WhatsApp Api Python - Esta documentação tem como objetivo exemplificar o uso do Moorse Whatsapp API na linguagem Python.

Douglas Alves 2 Jan 06, 2022
Discord-disnake - This package allows to use disnake without changing the discord namespace

This package is a shim This module allows to use disnake using discord namespace. This is not an independent library. Installing Python 3.8 or higher

5 Dec 13, 2022
Der Dischkort Bot für Andiismus

AndreOS Der Dischkort Bot für Andiismus Wichtigger Bot für den hauseigenen Discord-Server Indoktrinationsmechanismusleitungsprogramm der andiistischen

Leon Bartle 3 Jan 13, 2022
ARKHAM X GOD MULTISPAM BOT

ARKHAM-X-GOD-MULTISPAM-BOT 𝗗𝗘𝗣𝗟𝗢𝗬 𝗨𝗣𝗧𝗢 30 𝗕𝗢𝗧𝗦 𝗜𝗡 𝗔 𝗦𝗜𝗡𝗚𝗟?

ArkhamXGod 2 Jan 08, 2022
GUI Pancakeswap2 and Uniswap3 trading client (and bot)

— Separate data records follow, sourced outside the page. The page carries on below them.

-- ==== Sys2Proof/Decode.lean ====
section
/-! DEFINITION. Decoding (R244, R246, R250, R251): a total function from a 32-bit word to an
instruction or to the first check of R251 that the word fails. After it the encoder, written from
the same tables. A word is read as a natural number; bit 0 is its least significant bit, and a word
lies in memory little-endian (R244). -/

namespace Sys2Proof

/-- The checks of R251 that a word alone decides, in their order. -/
inductive IllCheck where
  /-- Check 1: a reserved major. -/
  | major
  /-- Check 2: a reserved sub-operation code, or a VCVT target that is none. -/
  | selector
  /-- Check 3: a field marked zero or reserved holds something else. -/
  | field
  /-- Check 4: a register field breaks a limit of R247. -/
  | register
  deriving DecidableEq, Repr

/-- The number of a check, as the INFO field of the trap frame gives it (R425). -/
def IllCheck.number : IllCheck → Nat
  | .major => 1
  | .selector => 2
  | .field => 3
  | .register => 4

/-- Bits `lo` to `lo + len - 1` of a word, as a number. -/
def bits (w lo len : Nat) : Nat := w / 2 ^ lo % 2 ^ len

/-- Bits `lo` to `lo + len - 1` of a word, as a field of an instruction. -/
def fld (w lo len : Nat) : BitVec len := BitVec.ofNat len (w / 2 ^ lo)

/-- A form chosen by major and selector: the instruction with its fields read, and the parts of the
word that the form fixes (lowest bit, length, value). -/
structure Form where
  instr : Instr
  fixed : List (Nat × Nat × Nat)
  deriving DecidableEq, Repr

/-- Every fixed part of the word holds the value the form gives it. -/
def fixedOk (w : Nat) : List (Nat × Nat × Nat) → Bool
  | [] => true
  | (lo, len, v) :: rest => bits w lo len == v && fixedOk w rest

/-- Major 0x00 (R250): NOP, EXIT, TRAP, TRET, BKPT, HCALL, YIELD, HALT. -/
def select00 (w : Nat) : Except IllCheck Form :=
  match bits w 20 6 with
  | 0 => .ok ⟨.nop, [(0, 20, 0)]⟩
  | 1 => .ok ⟨.exit, [(0, 20, 0)]⟩
  | 2 => .ok ⟨(.trap (fld w 0 16)), [(16, 4, 0)]⟩
  | 3 => .ok ⟨.tret, [(0, 20, 0)]⟩
  | 4 => .ok ⟨.bkpt, [(0, 20, 0)]⟩
  | 5 => .ok ⟨(.hcall (fld w 14 6)), [(0, 14, 0)]⟩
  | 6 => .ok ⟨.yield, [(0, 20, 0)]⟩
  | 7 => .ok ⟨.halt, [(0, 20, 0)]⟩
  | _ => .error .selector

/-- Major 0x01 (R250): CEDE. -/
def select01 (_ : Nat) : Except IllCheck Form :=
  .ok ⟨.cede, [(0, 26, 0)]⟩

/-- Major 0x02 (R250): MODE, MODE_FIELD. -/
def select02 (w : Nat) : Except IllCheck Form :=
  match bits w 25 1 with
  | 0 => .ok ⟨(.mode (fld w 0 24)), [(24, 1, 0)]⟩
  | _ => .ok ⟨(.modeField (fld w 21 4) (fld w 0 6)), [(6, 15, 0)]⟩

/-- Major 0x03 (R250): MODEW, MODER, FSTR, FSTW. -/
def select03 (w : Nat) : Except IllCheck Form :=
  match bits w 0 8 with
  | 0 => .ok ⟨(.modew (fld w 14 6)), [(8, 6, 0), (20, 6, 0)]⟩
  | 1 => .ok ⟨(.moder (fld w 20 6)), [(8, 12, 0)]⟩
  | 2 => .ok ⟨(.fstr (fld w 20 6)), [(8, 12, 0)]⟩
  | 3 => .ok ⟨(.fstw (fld w 14 6)), [(8, 6, 0), (20, 6, 0)]⟩
  | _ => .error .selector

/-- Major 0x04 (R250): WAIT. -/
def select04 (w : Nat) : Except IllCheck Form :=
  .ok ⟨(.wait (fld w 20 6) (fld w 14 6) (fld w 8 6) (fld w 2 6)), [(0, 2, 0)]⟩

/-- Major 0x05 (R250): WAITX. -/
def select05 (w : Nat) : Except IllCheck Form :=
  if bits w 3 5 ≠ 0 then .error .selector
  else .ok ⟨.waitx (fld w 14 6) (fld w 0 3), [(20, 6, 0), (8, 6, 0)]⟩

/-- Major 0x06 (R250): BRA. -/
def select06 (w : Nat) : Except IllCheck Form :=
  .ok ⟨(.bra (fld w 22 4) (fld w 0 22)), []⟩

/-- Major 0x07 (R250): CALL. -/
def select07 (w : Nat) : Except IllCheck Form :=
  .ok ⟨(.call (fld w 22 4) (fld w 0 22)), []⟩

/-- Major 0x08 (R250): IF, ELSE, ENDIF, LOOP, BREAK, LCONT, ENDLOOP. -/
def select08 (w : Nat) : Except IllCheck Form :=
  match bits w 23 3 with
  | 0 => .ok ⟨(.ifOp (fld w 20 3) (fld w 19 1) (fld w 0 19)), []⟩
  | 1 => .ok ⟨(.elseOp (fld w 0 19)), [(19, 4, 0)]⟩
  | 2 => .ok ⟨.endif, [(0, 23, 0)]⟩
  | 3 => .ok ⟨(.loop (fld w 0 19)), [(19, 4, 0)]⟩
  | 4 => .ok ⟨(.breakOp (fld w 20 3) (fld w 19 1)), [(0, 19, 0)]⟩
  | 5 => .ok ⟨(.lcont (fld w 20 3) (fld w 19 1)), [(0, 19, 0)]⟩
  | 6 => .ok ⟨(.endloop (fld w 20 3) (fld w 19 1) (fld w 0 19)), []⟩
  | _ => .error .selector

/-- Major 0x09 (R250): BRX, CALLX, RET. -/
def select09 (w : Nat) : Except IllCheck Form :=
  match bits w 0 8 with
  | 0 => .ok ⟨(.brx (fld w 14 6)), [(8, 6, 0), (20, 6, 0)]⟩
  | 1 => .ok ⟨(.callx (fld w 20 4) (fld w 14 6)), [(8, 6, 0), (24, 2, 0)]⟩
  | 2 => .ok ⟨(.ret (fld w 14 6)), [(8, 6, 0), (20, 6, 0)]⟩
  | _ => .error .selector

/-- Major 0x0A (R250): ADD, SUB, MUL, MULH, MULHN, DIV, DIVN, REM, AND, OR, XOR, ANDN, SHL, SHR, SAR and the rest of the group. -/
def select0A (w : Nat) : Except IllCheck Form :=
  match bits w 0 8 with
  | 0 => .ok ⟨(.add (fld w 20 6) (fld w 14 6) (fld w 8 6)), []⟩
  | 1 => .ok ⟨(.sub (fld w 20 6) (fld w 14 6) (fld w 8 6)), []⟩
  | 2 => .ok ⟨(.mul (fld w 20 6) (fld w 14 6) (fld w 8 6)), []⟩
  | 3 => .ok ⟨(.mulh (fld w 20 6) (fld w 14 6) (fld w 8 6)), []⟩
  | 4 => .ok ⟨(.mulhn (fld w 20 6) (fld w 14 6) (fld w 8 6)), []⟩
  | 5 => .ok ⟨(.div (fld w 20 6) (fld w 14 6) (fld w 8 6)), []⟩
  | 6 => .ok ⟨(.divn (fld w 20 6) (fld w 14 6) (fld w 8 6)), []⟩
  | 7 => .ok ⟨(.rem (fld w 20 6) (fld w 14 6) (fld w 8 6)), []⟩
  | 8 => .ok ⟨(.and (fld w 20 6) (fld w 14 6) (fld w 8 6)), []⟩
  | 9 => .ok ⟨(.or (fld w 20 6) (fld w 14 6) (fld w 8 6)), []⟩
  | 10 => .ok ⟨(.xor (fld w 20 6) (fld w 14 6) (fld w 8 6)), []⟩
  | 11 => .ok ⟨(.andn (fld w 20 6) (fld w 14 6) (fld w 8 6)), []⟩
  | 12 => .ok ⟨(.shl (fld w 20 6) (fld w 14 6) (fld w 8 6)), []⟩
  | 13 => .ok ⟨(.shr (fld w 20 6) (fld w 14 6) (fld w 8 6)), []⟩
  | 14 => .ok ⟨(.sar (fld w 20 6) (fld w 14 6) (fld w 8 6)), []⟩
  | 15 => .ok ⟨(.min (fld w 20 6) (fld w 14 6) (fld w 8 6)), []⟩
  | 16 => .ok ⟨(.max (fld w 20 6) (fld w 14 6) (fld w 8 6)), []⟩
  | 17 => .ok ⟨(.minn (fld w 20 6) (fld w 14 6) (fld w 8 6)), []⟩
  | 18 => .ok ⟨(.maxn (fld w 20 6) (fld w 14 6) (fld w 8 6)), []⟩
  | 19 => .ok ⟨(.cmp (fld w 20 6) (fld w 14 6) (fld w 8 6)), []⟩
  | 20 => .ok ⟨(.cmpn (fld w 20 6) (fld w 14 6) (fld w 8 6)), []⟩
  | 21 => .ok ⟨(.clz (fld w 20 6) (fld w 14 6)), [(8, 6, 0)]⟩
  | 22 => .ok ⟨(.popc (fld w 20 6) (fld w 14 6)), [(8, 6, 0)]⟩
  | 23 => .ok ⟨(.mov (fld w 20 6) (fld w 14 6)), [(8, 6, 0)]⟩
  | _ => .error .selector

/-- Major 0x0B (R250): ADDI. -/
def select0B (w : Nat) : Except IllCheck Form :=
  .ok ⟨(.addi (fld w 20 6) (fld w 14 6) (fld w 0 14)), []⟩

/-- Major 0x0C (R250): ANDI. -/
def select0C (w : Nat) : Except IllCheck Form :=
  .ok ⟨(.andi (fld w 20 6) (fld w 14 6) (fld w 0 14)), []⟩

/-- Major 0x0D (R250): ORI. -/
def select0D (w : Nat) : Except IllCheck Form :=
  .ok ⟨(.ori (fld w 20 6) (fld w 14 6) (fld w 0 14)), []⟩

/-- Major 0x0E (R250): CMPI. -/
def select0E (w : Nat) : Except IllCheck Form :=
  .ok ⟨(.cmpi (fld w 20 6) (fld w 14 6) (fld w 0 14)), []⟩

/-- Major 0x0F (R250): MOVZ, MOVK, MOVS. -/
def select0F (w : Nat) : Except IllCheck Form :=
  match bits w 16 2 with
  | 0 => .ok ⟨(.movz (fld w 20 6) (fld w 18 2) (fld w 0 16)), []⟩
  | 1 => .ok ⟨(.movk (fld w 20 6) (fld w 18 2) (fld w 0 16)), []⟩
  | 2 => .ok ⟨(.movs (fld w 20 6) (fld w 18 2) (fld w 0 16)), []⟩
  | _ => .error .selector

/-- Major 0x10 (R250): SRD, SWR. -/
def select10 (w : Nat) : Except IllCheck Form :=
  match bits w 0 8 with
  | 0 => .ok ⟨(.srd (fld w 20 6) (fld w 8 4)), [(12, 8, 0)]⟩
  | 1 => .ok ⟨(.swr (fld w 14 6) (fld w 8 4)), [(12, 2, 0), (20, 6, 0)]⟩
  | _ => .error .selector

/-- Major 0x11 (R250): VADD, VSUB, VMUL, VMULH. -/
def select11 (w : Nat) : Except IllCheck Form :=
  match bits w 0 2 with
  | 0 => .ok ⟨(.vadd (fld w 17 7) (fld w 10 7) (fld w 3 7) (fld w 2 1)), [(24, 2, 0)]⟩
  | 1 => .ok ⟨(.vsub (fld w 17 7) (fld w 10 7) (fld w 3 7) (fld w 2 1)), [(24, 2, 0)]⟩
  | 2 => .ok ⟨(.vmul (fld w 17 7) (fld w 10 7) (fld w 3 7) (fld w 2 1)), [(24, 2, 0)]⟩
  | _ => .ok ⟨(.vmulh (fld w 17 7) (fld w 10 7) (fld w 3 7) (fld w 2 1)), [(24, 2, 0)]⟩

/-- Major 0x12 (R250): VAND, VOR, VXOR, VANDN. -/
def select12 (w : Nat) : Except IllCheck Form :=
  match bits w 0 2 with
  | 0 => .ok ⟨(.vand (fld w 17 7) (fld w 10 7) (fld w 3 7) (fld w 2 1)), [(24, 2, 0)]⟩
  | 1 => .ok ⟨(.vor (fld w 17 7) (fld w 10 7) (fld w 3 7) (fld w 2 1)), [(24, 2, 0)]⟩
  | 2 => .ok ⟨(.vxor (fld w 17 7) (fld w 10 7) (fld w 3 7) (fld w 2 1)), [(24, 2, 0)]⟩
  | _ => .ok ⟨(.vandn (fld w 17 7) (fld w 10 7) (fld w 3 7) (fld w 2 1)), [(24, 2, 0)]⟩

/-- Major 0x13 (R250): VSHL, VSHR, VSAR, VROT. -/
def select13 (w : Nat) : Except IllCheck Form :=
  match bits w 0 2 with
  | 0 => .ok ⟨(.vshl (fld w 17 7) (fld w 10 7) (fld w 3 7) (fld w 2 1)), [(24, 2, 0)]⟩
  | 1 => .ok ⟨(.vshr (fld w 17 7) (fld w 10 7) (fld w 3 7) (fld w 2 1)), [(24, 2, 0)]⟩
  | 2 => .ok ⟨(.vsar (fld w 17 7) (fld w 10 7) (fld w 3 7) (fld w 2 1)), [(24, 2, 0)]⟩
  | _ => .ok ⟨(.vrot (fld w 17 7) (fld w 10 7) (fld w 3 7) (fld w 2 1)), [(24, 2, 0)]⟩

/-- Major 0x14 (R250): VMIN, VMAX, VABSD, VAVG. -/
def select14 (w : Nat) : Except IllCheck Form :=
  match bits w 0 2 with
  | 0 => .ok ⟨(.vmin (fld w 17 7) (fld w 10 7) (fld w 3 7) (fld w 2 1)), [(24, 2, 0)]⟩
  | 1 => .ok ⟨(.vmax (fld w 17 7) (fld w 10 7) (fld w 3 7) (fld w 2 1)), [(24, 2, 0)]⟩
  | 2 => .ok ⟨(.vabsd (fld w 17 7) (fld w 10 7) (fld w 3 7) (fld w 2 1)), [(24, 2, 0)]⟩
  | _ => .ok ⟨(.vavg (fld w 17 7) (fld w 10 7) (fld w 3 7) (fld w 2 1)), [(24, 2, 0)]⟩

/-- Major 0x15 (R250): VCMPEQ, VCMPNE, VCMPLT, VCMPLE. -/
def select15 (w : Nat) : Except IllCheck Form :=
  match bits w 0 2 with
  | 0 => .ok ⟨(.vcmpeq (fld w 17 3) (fld w 10 7) (fld w 3 7) (fld w 2 1)), [(20, 6, 0)]⟩
  | 1 => .ok ⟨(.vcmpne (fld w 17 3) (fld w 10 7) (fld w 3 7) (fld w 2 1)), [(20, 6, 0)]⟩
  | 2 => .ok ⟨(.vcmplt (fld w 17 3) (fld w 10 7) (fld w 3 7) (fld w 2 1)), [(20, 6, 0)]⟩
  | _ => .ok ⟨(.vcmple (fld w 17 3) (fld w 10 7) (fld w 3 7) (fld w 2 1)), [(20, 6, 0)]⟩

/-- Major 0x16 (R250): VFADD, VFSUB, VFMUL, VFDIV. -/
def select16 (w : Nat) : Except IllCheck Form :=
  match bits w 0 2 with
  | 0 => .ok ⟨(.vfadd (fld w 24 2) (fld w 17 7) (fld w 10 7) (fld w 3 7) (fld w 2 1)), []⟩
  | 1 => .ok ⟨(.vfsub (fld w 24 2) (fld w 17 7) (fld w 10 7) (fld w 3 7) (fld w 2 1)), []⟩
  | 2 => .ok ⟨(.vfmul (fld w 24 2) (fld w 17 7) (fld w 10 7) (fld w 3 7) (fld w 2 1)), []⟩
  | _ => .ok ⟨(.vfdiv (fld w 24 2) (fld w 17 7) (fld w 10 7) (fld w 3 7) (fld w 2 1)), []⟩

/-- Major 0x17 (R250): VFMIN, VFMAX, VFMINNUM, VFMAXNUM. -/
def select17 (w : Nat) : Except IllCheck Form :=
  match bits w 0 2 with
  | 0 => .ok ⟨(.vfmin (fld w 17 7) (fld w 10 7) (fld w 3 7) (fld w 2 1)), [(24, 2, 0)]⟩
  | 1 => .ok ⟨(.vfmax (fld w 17 7) (fld w 10 7) (fld w 3 7) (fld w 2 1)), [(24, 2, 0)]⟩
  | 2 => .ok ⟨(.vfminnum (fld w 17 7) (fld w 10 7) (fld w 3 7) (fld w 2 1)), [(24, 2, 0)]⟩
  | _ => .ok ⟨(.vfmaxnum (fld w 17 7) (fld w 10 7) (fld w 3 7) (fld w 2 1)), [(24, 2, 0)]⟩

/-- Major 0x18 (R250): VSEL, VBCAST, VCLAMP, VCSIGN. -/
def select18 (w : Nat) : Except IllCheck Form :=
  match bits w 0 2 with
  | 0 => .ok ⟨(.vsel (fld w 17 7) (fld w 10 7) (fld w 3 7) (fld w 2 1)), [(24, 2, 0)]⟩
  | 1 => .ok ⟨(.vbcast (fld w 17 7) (fld w 10 7) (fld w 3 6)), [(2, 1, 1), (9, 1, 0), (24, 2, 0)]⟩
  | 2 => .ok ⟨(.vclamp (fld w 17 7) (fld w 10 7) (fld w 3 7) (fld w 2 1)), [(24, 2, 0)]⟩
  | _ => .ok ⟨(.vcsign (fld w 17 7) (fld w 10 7) (fld w 3 7) (fld w 2 1)), [(24, 2, 0)]⟩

GUI Pancakeswap2 and Uniswap3 trading client (and bot) (MOST ADVANCE TRADING BOT SUPPORT WINDOWS LINUX MAC) (AUTO BUY TOKEN ON LUNCH AFTER ADD LIQUIDI

16 Dec 23, 2021
A tool for extracting plain text from Wikipedia dumps

WikiExtractor WikiExtractor.py is a Python script that extracts and cleans text from a Wikipedia database dump. The tool is written in Python and requ

Giuseppe Attardi 3.2k Dec 31, 2022
Модуль для создания скриптов для ВКонтакте | vk.com API wrapper

vk_api vk_api – Python модуль для создания скриптов для ВКонтакте (vk.com API wrapper) Документация Примеры Чат в Telegram Документация по методам API

Kirill 1.2k Jan 04, 2023
A simple telegram Bot, Upload Media File| video To telegram using the direct download link. (youtube, Mediafire, google drive, mega drive, etc)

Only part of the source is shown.